Task brief
Transcribe exactly the line containing "if decide (ev.time" and every line after it, through the end of the records below.

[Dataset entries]

-- ==== Sys2Proof/Machine/MachineStep.lean ====
section
/-! DEFINITION. `MachineStep` (50_step_and_scheduler.md R331, R346, R347). -/

namespace Sys2Proof.Machine

/-- `Handle(ev, cycles)` (R347), after the entry was popped. -/
def handleEvent (ev : Event) (s : State) : State :=
  match ev.kind with
  | .none => s
  | .apu => s
  | .ppu => ppuEvent ev.time s
  | .timers => timerAdvance s.cycles s
  | .panic => { s with modelFault := some .schedulerPanic }

/-- The loop of R331, at most `fuel` times: the first entry is popped and handled while it is due. A model fault ends it. -/
def runDue : Nat → State → State
  | 0, s => s
  | fuel + 1, s =>
    match s.entries with
    | [] => s
    | ev :: rest =>
      if decide (ev.time ≤ s.now) && s.modelFault.isNone then runDue fuel (handleEvent ev { s with entries := rest })
      else s

/-- Enough turns for the loop: every turn removes an entry and adds at most one, at a later time (R349). -/
def dueFuel (s : State) : Nat := (s.entries.map (fun e => s.now + 1 - e.time)).sum

/-- The part of `MachineStep` after `CpuStep` and before the key event: time, the Timers entry, the due events. -/
def passTime (s : State) : State :=
  let t := { s with now := s.now + s.cycles }
  let u := schedPush t t.now .timers
  runDue (dueFuel u) u

/-- The step's fault for a latched model fault. -/
def ModelFault.toFault : ModelFault → Fault
  | .schedulerOverflow => .schedulerOverflow
  | .schedulerPanic => .schedulerPanic

/-- The rest of `MachineStep` after a `CpuStep` that raised no Fatal. -/
def finishStep (t : State) : Result :=
  let u := passTime t
  match u.modelFault with
  | some m => .fault m.toFault
  | none => .next (hostKey u)

/-- `MachineStep` (R331). A machine whose `fatal` record is present has no further step (R360). -/
def machineStep (s : State) : Result :=
  match s.fatal, s.modelFault with
  | some r, _ => .fault (.fatalDecode r.opcode r.addr)
  | none, some m => .fault m.toFault
  | none, none =>
    match cpuStep s with
    | .next t => if t.fatal.isSome then .next t else finishStep t
    | .fault e => .fault e
    | .refused r => .refused r

end Sys2Proof.Machine
end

Exercise answer
      if decide (ev.time ≤ s.now) && s.modelFault.isNone then runDue fuel (handleEvent ev { s with entries := rest })
      else s

/-- Enough turns for the loop: every turn removes an entry and adds at most one, at a later time (R349). -/
def dueFuel (s : State) : Nat := (s.entries.map (fun e => s.now + 1 - e.time)).sum

/-- The part of `MachineStep` after `CpuStep` and before the key event: time, the Timers entry, the due events. -/
def passTime (s : State) : State :=
  let t := { s with now := s.now + s.cycles }
  let u := schedPush t t.now .timers
  runDue (dueFuel u) u

/-- The step's fault for a latched model fault. -/
def ModelFault.toFault : ModelFault → Fault
  | .schedulerOverflow => .schedulerOverflow
  | .schedulerPanic => .schedulerPanic

/-- The rest of `MachineStep` after a `CpuStep` that raised no Fatal. -/
def finishStep (t : State) : Result :=
  let u := passTime t
  match u.modelFault with
  | some m => .fault m.toFault
  | none => .next (hostKey u)

/-- `MachineStep` (R331). A machine whose `fatal` record is present has no further step (R360). -/
def machineStep (s : State) : Result :=
  match s.fatal, s.modelFault with
  | some r, _ => .fault (.fatalDecode r.opcode r.addr)
  | none, some m => .fault m.toFault
  | none, none =>
    match cpuStep s with
    | .next t => if t.fatal.isSome then .next t else finishStep t
    | .fault e => .fault e
    | .refused r => .refused r

end Sys2Proof.Machine
end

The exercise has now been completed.